Pallet labeling is a part of Rhino Foods’ food safety program. Each carton is labeled with four bar codes, enabling Rhino Foods to trace by pallet number, purchase order number, item number or lot number.

The company follows lean manufacturing principles. Several employees are designated as a “water strider,” a term in lean manufacturing. These employees are liaisons between distribution and production. They support production by making sure all the ingredients and supplies are delivered on-time and in an orderly manner. The water strider generates the batter sheets, which are the recipes and processing sequences needed. This individual also serves an inventory control function. If production asked for 100 pounds of an ingredient and used only 90, the water strider asks why?

 

Made to measure

As noted previously, Castle follows the maxim “what gets measured gets done.” But Rhino Foods is not the only party with key performance indicators. Its customers prepare “report cards” on Rhino Foods’ performance, said Marketing Manager and Demand Planner Gillian Bell. Customers rate Rhino Foods on on-time delivery and completeness of orders. Rhino Foods has gained market share because of its performance, Bell said.
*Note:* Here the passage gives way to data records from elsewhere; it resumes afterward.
theorem pack_eq_ok_iff {cw : Word64} {k : ScaledDctBlock} : pack k = .ok cw ↔ HasLayout cw k := by
  by_cases hfits : BlockFits k
  · obtain ⟨cw', hpack, hlayout⟩ := pack_hasLayout hfits
    rw [hpack, Except.ok.injEq]
    exact ⟨fun h => h ▸ hlayout, fun h => hasLayout_unique hlayout h⟩
  · rw [pack_overflow hfits]
    exact ⟨nofun, fun h => absurd (blockFits_of_hasLayout h) hfits⟩

theorem toNat_lt_of_hasLayout {cw : Word64} {k : ScaledDctBlock} (h : HasLayout cw k) :
    cw.toNat < 2 ^ 32 := by
  obtain ⟨-, -, -, -, -, -, hhigh⟩ := h
  exact (extractLsb'_high_eq_zero_iff cw).1 hhigh

/-- Settles O32: packing and unpacking both state that the word has the layout of the block. -/
theorem packUnpackAreInverse : Obligations.PackUnpackAreInverse := by
  refine ⟨fun k cw hpack => ?_, fun cw hcw => ?_⟩
  · have hlayout := pack_eq_ok_iff.1 hpack
    have hlt := toNat_lt_of_hasLayout hlayout
    exact ⟨(unpack_eq_iff_hasLayout hlt).2 hlayout, hlt⟩
  · have hunpack := unpack_eq cw
    have hlayout := (unpack_eq_iff_hasLayout hcw).1 hunpack
    refine ⟨_, hunpack, blockFits_of_hasLayout hlayout, pack_eq_ok_iff.2 hlayout, fun k' hpack => ?_⟩
    have hunpack' := (unpack_eq_iff_hasLayout hcw).2 (pack_eq_ok_iff.1 hpack)
    exact Except.ok.inj (hunpack'.symm.trans hunpack)

/-! ### CW.UNPACK (R136) -/

theorem uint_zext64 {n : Nat} (h : n < 2 ^ 64) : uint (zext64 n) = n := by
  rw [uint, zext64, BitVec.toNat_ofNat, Nat.mod_eq_of_lt h]

theorem sint_u64 {n : Int} (hlo : -2 ^ 63 ≤ n) (hhi : n < 2 ^ 63) : sint (u64 n) = n :=
  BitVec.toInt_ofInt_eq_self (by decide) hlo hhi

/-- Registers that hold the patterns of a block in the field ranges hold the block (R45). -/
theorem readBlock_eq {t : State} {base : Reg} {k : ScaledDctBlock} (hfits : BlockFits k)
    (h : ∀ (j : Nat) (hj : j < (blockWords k).length),
      t.readX (groupReg base j) = (blockWords k)[j]) : readBlock t base = k := by
  obtain ⟨ha, hb, hc, hd, h1, h0⟩ := hfits
  have r0 : t.readX base = zext64 k.a := by simpa [blockWords] using h 0 (by simp [blockWords])
  have r1 : t.readX (groupReg base 1) = u64 k.b := h 1 (by simp [blockWords])
  have r2 : t.readX (groupReg base 2) = u64 k.c := h 2 (by simp [blockWords])
  have r3 : t.readX (groupReg base 3) = u64 k.d := h 3 (by simp [blockWords])
  have r4 : t.readX (groupReg base 4) = zext64 k.i1 := h 4 (by simp [blockWords])
  have r5 : t.readX (groupReg base 5) = zext64 k.i0 := h 5 (by simp [blockWords])
  simp (disch := omega) only [readBlock, r0, r1, r2, r3, r4, r5, uint_zext64, sint_u64]

/-- Settles O31: the six registers hold the block whose layout the codeword has. -/
theorem cwUnpackResult : Obligations.CwUnpackResult := by
  intro s xd xs hxd
  have hwf : (Instr.cwUnpack xd xs).wf = true := decide_eq_true (by omega : xd.val + 6 ≤ 32)
  constructor
  · intro hcw
    obtain ⟨k, hunpack⟩ : ∃ k, unpack (s.readX xs) = .ok k := ⟨_, unpack_eq _⟩
    have hlayout := (unpack_eq_iff_hasLayout ((extractLsb'_high_eq_zero_iff _).1 hcw)).1 hunpack
    refine completes_of_writeXs (exec_cwUnpack s xd xs) hwf (vs := blockWords k)
      (Nat.add_le_add_right hxd 6) ((if_pos (isCodeword_iff.2 hcw)).trans ?_) fun t ht => ?_
    · exact congrArg (Except.map _) hunpack
    · rwa [readBlock_eq (blockFits_of_hasLayout hlayout) ht]
  · intro hcw
    exact raises_of_body_error (exec_cwUnpack s xd xs) hwf
      (if_neg fun h => hcw (isCodeword_iff.1 h))

/-! ### The four stream bytes (R63, R134) -/

/-- A word whose byte slices are the four bytes, oldest on top, is the number they spell. -/
theorem toNat_of_byte_slices {cw : Word64} {b0 b1 b2 b3 : Byte} (h0 : cw.extractLsb' 24 8 = b0)
    (h1 : cw.extractLsb' 16 8 = b1) (h2 : cw.extractLsb' 8 8 = b2) (h3 : cw.extractLsb' 0 8 = b3)
    (hhigh : cw.toNat < 2 ^ 32) :
    cw.toNat = b0.toNat * 2 ^ 24 + b1.toNat * 2 ^ 16 + b2.toNat * 2 ^ 8 + b3.toNat := by
  rw [← h0, ← h1, ← h2, ← h3]
  simp only [toNat_extractLsb'_word64]
  omega

/-- R134: each byte's slice looks through the insertions after its own, and bits 63:32 through all four. -/
theorem deserialize_toNat (b0 b1 b2 b3 : Byte) :
    ∃ cw, deserialize b0 b1 b2 b3 = .ok cw ∧
      cw.toNat = b0.toNat * 2 ^ 24 + b1.toNat * 2 ^ 16 + b2.toNat * 2 ^ 8 + b3.toNat := by
  have := b0.isLt
  have := b1.isLt
  have := b2.isLt
  have := b3.isLt
  refine ⟨_, deserialize_eq b0 b1 b2 b3, toNat_of_byte_slices ?_ ?_ ?_ ?_
    ((extractLsb'_high_eq_zero_iff _).1 ?_)⟩
  all_goals
    simp (disch := omega) only [extractLsb'_insertField_disjoint,
      extractLsb'_insertField_same, BitVec.ofNat_toNat, BitVec.setWidth_eq]
  rfl

/-- Settles O33: both parts are the number that the four bytes spell. -/
theorem serializationIsBigEndian : Obligations.SerializationIsBigEndian := by
  refine ⟨fun b0 b1 b2 b3 => ?_, fun cw hcw => ?_⟩
  · obtain ⟨cw, hok, hvalue⟩ := deserialize_toNat b0 b1 b2 b3
    rw [hok, ← hvalue, BitVec.ofNat_toNat, BitVec.setWidth_eq]
  · obtain ⟨cw', hok, hvalue⟩ := deserialize_toNat (cw.extractLsb' 24 8) (cw.extractLsb' 16 8)
      (cw.extractLsb' 8 8) (cw.extractLsb' 0 8)
    rw [hok, BitVec.eq_of_toNat_eq (hvalue.trans (toNat_of_byte_slices rfl rfl rfl rfl hcw).symm)]

/-! ### CW.EMIT (R137) -/

/-- Settles O34: the bytes of the codeword go to OUT, and the frame is that of `OutPush`. -/
theorem cwEmitResult : Obligations.CwEmitResult := by
  intro s xs cw
  constructor
  · intro hcw
    refine ⟨_, (exec_cwEmit s xs).trans
      (runCommand_done rfl (if_pos (isCodeword_iff.2 hcw))), rfl, ?_, rfl, fun _ _ => rfl,
      fun _ _ => rfl, rfl, rfl, rfl, ⟨rfl, rfl, rfl, rfl, rfl, rfl, rfl⟩⟩
    simp [BitVec.toNat_add]
  · intro hcw
    exact raises_of_body_error (exec_cwEmit s xs) rfl (if_neg fun h => hcw (isCodeword_iff.1 h))

/-! ### CW.FETCH (R138) -/

/-- With four bytes CW.FETCH, or its re-evaluation, writes the codeword they spell. -/
theorem execCwFetch_of_four {s : State} (xd : Reg) {b0 b1 b2 b3 : Byte} {rest : List Byte}
    (hs : s.inStream = b0 :: b1 :: b2 :: b3 :: rest) :
    ∃ cw : Word64,
      execCwFetch xd s =
        .next (({ s with inStream := rest, held := none }.writeX xd cw).answer .done) ∧
      cw.toNat = b0.toNat * 2 ^ 24 + b1.toNat * 2 ^ 16 + b2.toNat * 2 ^ 8 + b3.toNat := by
  obtain ⟨cw, hok, hvalue⟩ := deserialize_toNat b0 b1 b2 b3
  exact ⟨cw, by simp [execCwFetch, hs, hok], hvalue⟩

/-- Settles O35: the codeword is written to one register, and four bytes leave IN. -/
theorem cwFetchResult : Obligations.CwFetchResult := by
  intro s xd b0 b1 b2 b3 rest hs
  obtain ⟨cw, hexec, hvalue⟩ := execCwFetch_of_four xd hs
  refine ⟨_, hexec, ?_, rfl, rfl, rfl, fun q hq => ?_, fun _ _ => rfl, rfl, rfl, rfl, rfl, rfl, rfl,
    rfl, rfl, rfl⟩
  · rw [State.readX_answer, State.readX_writeX_same, hvalue]
  · exact State.readX_writeX_other _ cw hq

/-- Settles O36: a closed stream ends the fetch and an open one holds it. -/
theorem cwFetchOnShortStream : Obligations.CwFetchOnShortStream := by
  intro s xd hlen
  refine ⟨fun hclosed => ?_, fun hopen herr => ?_⟩
  · exact ⟨_, (execCwFetch_of_short xd hlen).trans (if_pos hclosed), errorEntry_entered s _ _⟩
  · exact ⟨_, (execCwFetch_of_short xd hlen).trans (if_neg (by simp [hopen])), rfl,
      by simp [State.runState, herr]⟩

/-! ### A held CW.FETCH (R138, R237) -/

section Held

variable {s : State} {xd : Reg}

theorem wake_of_held (hheld : s.held = some xd) : wake s = execCwFetch xd s := by
  simp [wake, hheld]

theorem pushIn_of_held (b : Byte) (hheld : s.held = some xd) (hopen : s.inClosed = false)
    (hlen : s.inStream.length < 4) :
    pushIn b s = execCwFetch xd { s with inStream := s.inStream ++ [b] } := by
  rw [pushIn, if_neg (by simp [hopen]), if_neg (by omega)]
  exact wake_of_held (s := { s with inStream := s.inStream ++ [b] }) hheld

theorem closeIn_of_held (hheld : s.held = some xd) (hopen : s.inClosed = false) :
    closeIn s = execCwFetch xd { s with inClosed := true } := by
  rw [closeIn, if_neg (by simp [hopen])]
  exact wake_of_held (s := { s with inClosed := true }) hheld

theorem runState_of_held (hinv : s.Inv) (hheld : s.held = some xd) : s.runState = .waiting := by
  simp [State.runState, hinv.beforeWake.err_of_held hheld, hheld]

/-- Storing the fetch that is held already changes nothing. -/
theorem hold_of_held (hheld : s.held = some xd) : { s with held := some xd } = s := by
  rw [← hheld]

/-- The host operations that leave a held fetch alone. -/
theorem hostMove_keeps_held {t : State} {op : HostOp} (hrun : s.runState = .waiting)
    (hop : op = .drainOut ∨ (∃ n, op = .readCR n) ∨ ∃ w, op = .issue w)
    (h : hostMove op s = .next t) : t.held = s.held ∧ t.inStream = s.inStream := by
  rcases hop with rfl | ⟨n, rfl⟩ | ⟨w, rfl⟩
  · obtain ⟨a, rest, hdrain⟩ := drainOut_answers s
    cases hdrain.symm.trans h
    exact ⟨rfl, rfl⟩
  · cases h
    exact ⟨rfl, rfl⟩
  · cases (issue_of_waiting w hrun).symm.trans h
    exact ⟨rfl, rfl⟩

end Held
Listening to customers, communicating inside and outside the organization and working in unison have taken Rhino Foods to a market-leading position. Departments know their roles and see how they fit into the organization. For example, sales forecasts affect purchasing. Purchasing affects inventory levels. Product demand affects production. Production affects costs and first-time quality, and so on.

These good manufacturing practices have a ripple effect throughout the dairy industry. They are seen in every ice cream package with a cookie dough or a baked inclusion. The ripple starts in Burlington, Vt., and radiates outward across the globe.